-- ==== Sys2Proof/Machine/Skips.lean ====
section
/-! DEFINITION. Machine/Skips.lean: the conditional skips (`42_skips.md`). -/

namespace Sys2Proof.Machine

/-- The skip mechanism (`42_skips.md` R130): `pc + 4` when the condition holds, else `seq`. -/
def State.skip (s : State) (op : Opcode) (c : Bool) : State :=
  s.finish s op (if c then s.pc.toNat + 4 else s.seq) false

/-- A skip on the state of the key numbered `b`, which faults above 0xF (`42_skips.md` R135, R136). -/
def State.skipOnKey (s : State) (op : Opcode) (b : Byte) (held : Bool) : State :=
  if 0xF < b.toNat then s.raise .keyRange op else s.skip op (s.isPressed b.toNat == held)

/-- `3xkk` (`42_skips.md` R131). -/
def execSeImm (x : RegIdx) (kk : Byte) (s : State) : Host.Outcome State Fault Refusal :=
  .next (s.skip (encode (.seImm x kk)) (s.reg x == kk))

/-- `4xkk` (`42_skips.md` R132). -/
def execSneImm (x : RegIdx) (kk : Byte) (s : State) : Host.Outcome State Fault Refusal :=
  .next (s.skip (encode (.sneImm x kk)) (s.reg x != kk))

/-- `5xy0` (`42_skips.md` R133). -/
def execSeReg (x y : RegIdx) (s : State) : Host.Outcome State Fault Refusal :=
  .next (s.skip (encode (.seReg x y)) (s.reg x == s.reg y))

/-- `9xy0` (`42_skips.md` R134). -/
def execSneReg (x y : RegIdx) (s : State) : Host.Outcome State Fault Refusal :=
  .next (s.skip (encode (.sneReg x y)) (s.reg x != s.reg y))

/-- `Ex9E` (`42_skips.md` R135). -/
def execSkp (x : RegIdx) (s : State) : Host.Outcome State Fault Refusal :=
  .next (s.skipOnKey (encode (.skp x)) (s.reg x) true)

/-- `ExA1` (`42_skips.md` R136). -/
def execSknp (x : RegIdx) (s : State) : Host.Outcome State Fault Refusal :=
  .next (s.skipOnKey (encode (.sknp x)) (s.reg x) false)

end Sys2Proof.Machine
end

WHAT NEEDS TO BE DONE — What should come out is the exact run of lines from the one holding "def execSknp (x" through the end of the records above, and nothing besides.

OUTPUT FOR THIS EXERCISE —
def execSknp (x : RegIdx) (s : State) : Host.Outcome State Fault Refusal :=
  .next (s.skipOnKey (encode (.sknp x)) (s.reg x) false)

end Sys2Proof.Machine
end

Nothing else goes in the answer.